Я посмотрела на Матогу, ища у него хоть какого-то утешения, но он уже стал убирать разбросанную постель, гнездо на сломанном диване, поэтому я мысленно утешала себя сама. Тогда мне пришло в голову, что смерть Большой Ступни, в определенном смысле, была чем-то хорошим. Освободила его от беспорядка, который сопровождал его в жизни. И освободила других живых Существ от него. О да, вдруг я осознала, какой хорошей может быть смерть, справедливой, будто дезинфицирующее средство, как будто пылесос. Признаюсь, я так и подумала, и, если честно, продолжаю так думать дальше.

Он был моим соседом, наши дома отделяло не более, чем полкилометра, но я редко имела дело с Большой Ступней. К счастью. Видела его чаще издалека — невысокую, жилистую фигуру, которая передвигалась на фоне пейзажа, едва покачиваясь. По ходу он бормотал что-то себе под нос, и порой ветер Плоскогорья доносил до меня обрывки этого монолога, примитивного и немногословного. Его словарь состоял преимущественно из мата, к которым он добавлял разве что чьи-то имена.

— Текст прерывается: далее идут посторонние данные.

-- ==== Sys2Proof/Laws/State.lean ====
section
/-! SUPPORT. The fields of State after each named update, and reading back what was set: no later proof unfolds a record update. -/

namespace Sys2Proof.Machine

variable (s : State)


/-! ### setRoom -/

@[simp] theorem State.setRoom_roomLinks (r : RoomId) (x : Room) : (s.setRoom r x).roomLinks = s.roomLinks := rfl
@[simp] theorem State.setRoom_stationLinks (r : RoomId) (x : Room) : (s.setRoom r x).stationLinks = s.stationLinks := rfl
@[simp] theorem State.setRoom_supervisorLink (r : RoomId) (x : Room) : (s.setRoom r x).supervisorLink = s.supervisorLink := rfl
@[simp] theorem State.setRoom_takes (r : RoomId) (x : Room) : (s.setRoom r x).takes = s.takes := rfl
@[simp] theorem State.setRoom_lastId (r : RoomId) (x : Room) : (s.setRoom r x).lastId = s.lastId := rfl
@[simp] theorem State.setRoom_enqueueCounter (r : RoomId) (x : Room) : (s.setRoom r x).enqueueCounter = s.enqueueCounter := rfl
@[simp] theorem State.setRoom_stations (r : RoomId) (x : Room) : (s.setRoom r x).stations = s.stations := rfl
@[simp] theorem State.setRoom_readbacks (r : RoomId) (x : Room) : (s.setRoom r x).readbacks = s.readbacks := rfl
@[simp] theorem State.setRoom_buffers (r : RoomId) (x : Room) : (s.setRoom r x).buffers = s.buffers := rfl
@[simp] theorem State.setRoom_dropWait (r : RoomId) (x : Room) : (s.setRoom r x).dropWait = s.dropWait := rfl
@[simp] theorem State.setRoom_ram (r : RoomId) (x : Room) : (s.setRoom r x).ram = s.ram := rfl
@[simp] theorem State.setRoom_windows (r : RoomId) (x : Room) : (s.setRoom r x).windows = s.windows := rfl
@[simp] theorem State.setRoom_units (r : RoomId) (x : Room) : (s.setRoom r x).units = s.units := rfl
@[simp] theorem State.setRoom_freeList (r : RoomId) (x : Room) : (s.setRoom r x).freeList = s.freeList := rfl
@[simp] theorem State.setRoom_reclaimFifo (r : RoomId) (x : Room) : (s.setRoom r x).reclaimFifo = s.reclaimFifo := rfl
@[simp] theorem State.setRoom_refreshFifo (r : RoomId) (x : Room) : (s.setRoom r x).refreshFifo = s.refreshFifo := rfl
@[simp] theorem State.setRoom_unitWait (r : RoomId) (x : Room) : (s.setRoom r x).unitWait = s.unitWait := rfl
@[simp] theorem State.setRoom_rescues (r : RoomId) (x : Room) : (s.setRoom r x).rescues = s.rescues := rfl
@[simp] theorem State.setRoom_engine (r : RoomId) (x : Room) : (s.setRoom r x).engine = s.engine := rfl
@[simp] theorem State.setRoom_writeSeq (r : RoomId) (x : Room) : (s.setRoom r x).writeSeq = s.writeSeq := rfl
@[simp] theorem State.setRoom_banks (r : RoomId) (x : Room) : (s.setRoom r x).banks = s.banks := rfl
@[simp] theorem State.setRoom_flashOps (r : RoomId) (x : Room) : (s.setRoom r x).flashOps = s.flashOps := rfl
@[simp] theorem State.setRoom_requestNumber (r : RoomId) (x : Room) : (s.setRoom r x).requestNumber = s.requestNumber := rfl
@[simp] theorem State.setRoom_counters (r : RoomId) (x : Room) : (s.setRoom r x).counters = s.counters := rfl
@[simp] theorem State.setRoom_flash (r : RoomId) (x : Room) : (s.setRoom r x).flash = s.flash := rfl
@[simp] theorem State.setRoom_readiness (r : RoomId) (x : Room) : (s.setRoom r x).readiness = s.readiness := rfl
@[simp] theorem State.setRoom_rebuild (r : RoomId) (x : Room) : (s.setRoom r x).rebuild = s.rebuild := rfl
@[simp] theorem State.setRoom_threshold (r : RoomId) (x : Room) : (s.setRoom r x).threshold = s.threshold := rfl
@[simp] theorem State.setRoom_lowWater (r : RoomId) (x : Room) : (s.setRoom r x).lowWater = s.lowWater := rfl
@[simp] theorem State.setRoom_alertMask (r : RoomId) (x : Room) : (s.setRoom r x).alertMask = s.alertMask := rfl
@[simp] theorem State.setRoom_settingsHold (r : RoomId) (x : Room) : (s.setRoom r x).settingsHold = s.settingsHold := rfl
@[simp] theorem State.setRoom_alerts (r : RoomId) (x : Room) : (s.setRoom r x).alerts = s.alerts := rfl
@[simp] theorem State.setRoom_alertOverflow (r : RoomId) (x : Room) : (s.setRoom r x).alertOverflow = s.alertOverflow := rfl
@[simp] theorem State.setRoom_nextAlert (r : RoomId) (x : Room) : (s.setRoom r x).nextAlert = s.nextAlert := rfl
@[simp] theorem State.setRoom_clock (r : RoomId) (x : Room) : (s.setRoom r x).clock = s.clock := rfl
@[simp] theorem State.setRoom_freeUses (r : RoomId) (x : Room) : (s.setRoom r x).freeUses = s.freeUses := rfl
@[simp] theorem State.setRoom_pending (r : RoomId) (x : Room) : (s.setRoom r x).pending = s.pending := rfl

/-! ### setStation -/

@[simp] theorem State.setStation_roomLinks (k : StationId) (x : Station) : (s.setStation k x).roomLinks = s.roomLinks := rfl
@[simp] theorem State.setStation_stationLinks (k : StationId) (x : Station) : (s.setStation k x).stationLinks = s.stationLinks := rfl
@[simp] theorem State.setStation_supervisorLink (k : StationId) (x : Station) : (s.setStation k x).supervisorLink = s.supervisorLink := rfl
@[simp] theorem State.setStation_rooms (k : StationId) (x : Station) : (s.setStation k x).rooms = s.rooms := rfl
@[simp] theorem State.setStation_takes (k : StationId) (x : Station) : (s.setStation k x).takes = s.takes := rfl
@[simp] theorem State.setStation_lastId (k : StationId) (x : Station) : (s.setStation k x).lastId = s.lastId := rfl
@[simp] theorem State.setStation_enqueueCounter (k : StationId) (x : Station) : (s.setStation k x).enqueueCounter = s.enqueueCounter := rfl
@[simp] theorem State.setStation_readbacks (k : StationId) (x : Station) : (s.setStation k x).readbacks = s.readbacks := rfl
@[simp] theorem State.setStation_buffers (k : StationId) (x : Station) : (s.setStation k x).buffers = s.buffers := rfl
@[simp] theorem State.setStation_dropWait (k : StationId) (x : Station) : (s.setStation k x).dropWait = s.dropWait := rfl
@[simp] theorem State.setStation_ram (k : StationId) (x : Station) : (s.setStation k x).ram = s.ram := rfl
@[simp] theorem State.setStation_windows (k : StationId) (x : Station) : (s.setStation k x).windows = s.windows := rfl
@[simp] theorem State.setStation_units (k : StationId) (x : Station) : (s.setStation k x).units = s.units := rfl
@[simp] theorem State.setStation_freeList (k : StationId) (x : Station) : (s.setStation k x).freeList = s.freeList := rfl
@[simp] theorem State.setStation_reclaimFifo (k : StationId) (x : Station) : (s.setStation k x).reclaimFifo = s.reclaimFifo := rfl
@[simp] theorem State.setStation_refreshFifo (k : StationId) (x : Station) : (s.setStation k x).refreshFifo = s.refreshFifo := rfl
@[simp] theorem State.setStation_unitWait (k : StationId) (x : Station) : (s.setStation k x).unitWait = s.unitWait := rfl
@[simp] theorem State.setStation_rescues (k : StationId) (x : Station) : (s.setStation k x).rescues = s.rescues := rfl
@[simp] theorem State.setStation_engine (k : StationId) (x : Station) : (s.setStation k x).engine = s.engine := rfl
@[simp] theorem State.setStation_writeSeq (k : StationId) (x : Station) : (s.setStation k x).writeSeq = s.writeSeq := rfl
@[simp] theorem State.setStation_banks (k : StationId) (x : Station) : (s.setStation k x).banks = s.banks := rfl
@[simp] theorem State.setStation_flashOps (k : StationId) (x : Station) : (s.setStation k x).flashOps = s.flashOps := rfl
@[simp] theorem State.setStation_requestNumber (k : StationId) (x : Station) : (s.setStation k x).requestNumber = s.requestNumber := rfl
@[simp] theorem State.setStation_counters (k : StationId) (x : Station) : (s.setStation k x).counters = s.counters := rfl
@[simp] theorem State.setStation_flash (k : StationId) (x : Station) : (s.setStation k x).flash = s.flash := rfl
@[simp] theorem State.setStation_readiness (k : StationId) (x : Station) : (s.setStation k x).readiness = s.readiness := rfl
@[simp] theorem State.setStation_rebuild (k : StationId) (x : Station) : (s.setStation k x).rebuild = s.rebuild := rfl
@[simp] theorem State.setStation_threshold (k : StationId) (x : Station) : (s.setStation k x).threshold = s.threshold := rfl
@[simp] theorem State.setStation_lowWater (k : StationId) (x : Station) : (s.setStation k x).lowWater = s.lowWater := rfl
@[simp] theorem State.setStation_alertMask (k : StationId) (x : Station) : (s.setStation k x).alertMask = s.alertMask := rfl
@[simp] theorem State.setStation_settingsHold (k : StationId) (x : Station) : (s.setStation k x).settingsHold = s.settingsHold := rfl
@[simp] theorem State.setStation_alerts (k : StationId) (x : Station) : (s.setStation k x).alerts = s.alerts := rfl
@[simp] theorem State.setStation_alertOverflow (k : StationId) (x : Station) : (s.setStation k x).alertOverflow = s.alertOverflow := rfl
@[simp] theorem State.setStation_nextAlert (k : StationId) (x : Station) : (s.setStation k x).nextAlert = s.nextAlert := rfl
@[simp] theorem State.setStation_clock (k : StationId) (x : Station) : (s.setStation k x).clock = s.clock := rfl
@[simp] theorem State.setStation_freeUses (k : StationId) (x : Station) : (s.setStation k x).freeUses = s.freeUses := rfl
@[simp] theorem State.setStation_pending (k : StationId) (x : Station) : (s.setStation k x).pending = s.pending := rfl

Здесь он знал каждый клочок земли, потому что, кажется, здесь родился и никогда не ездил дальше, чем до Клодзка. Знал о лесе все — на чем можно заработать, кому что продать. Грибы, ягоды, ворованные дрова, сушняк на розжиг, ловушки, ежегодные гонки на джипах, охота. Лес кормил этого мелкого гнома. Он должен был уважать лес, но не уважал. Как-то в августе, во время засухи, поджег целый черничник. Я позвонила пожарным, но спасти удалось немного. Так никогда и не узнала, зачем он это сделал. Летом мыкался по окрестностям с пилой и срезал деревья, полные соков. Когда я вежливо обратила на это его внимание, с трудом сдерживая гнев, он ответил просто: «Пошла ты…, старая дура». Разве что грубее. Ему всегда удавалось что-то украсть, стянуть, свистнуть, этим он подрабатывал; когда дачники оставляли во дворе фонарик или секатор, Большая Ступня не проходил мимо такой возможности и сметал все, потому что это можно было впоследствии продать в городе. Как по мне, он уже несколько раз должен был получить какое-то наказание или даже сесть в тюрьму. Не знаю, почему все ему сходило с рук. Может, его охраняли какие-то ангелы; иногда такое случается, что они защищают не того, кого надо.

Я также знала, что он занимается браконьерством всеми возможными способами. Лес был его владением, все здесь принадлежало ему. Это был типичный грабитель.

Из-за него я не спала много Ночей. От бессилия. Несколько раз звонила в Полицию — когда брали трубку, мое сообщение вежливо выслушивали, но реакции не было никакой. Большая Ступня снова отправлялся в свой поход, с охапкой ловушек на спине и зловещими криками. Мелкий, злой божок. Злобный и непредсказуемый. Он всегда был слегка навеселе и это, видимо, подпитывало в нем ярость. Бормотал себе под нос, палкой бил стволы деревьев, словно желая прогнать их со своего пути; мне казалось, что он уже родился слегка причумленным. Не раз я ходила за ним и собирала примитивные проволочные сети на Зверей, петли, привязанные к молодым согнутым деревцам так, что пойманное Животное взлетало вверх, как из пращи, и зависало в воздухе. Иногда встречала мертвых Зайцев, Барсуков и Косуль.

— Надо перенести его на кровать, — сказал Матога.

Мне эта идея не понравилась. Не хотелось его касаться.

— Думаю, лучше дождаться Полицию, — ответила я. Но Матога уже приготовил место на диване и засучил рукава свитера. Внимательно посмотрел на меня своими ясными глазами.

— Ты, наверное, не хотела бы, чтобы тебя так нашли. В таком состоянии. Это же не по-человечески.

О да, конечно, человеческое тело выглядит не по-человечески. Особенно мертвое.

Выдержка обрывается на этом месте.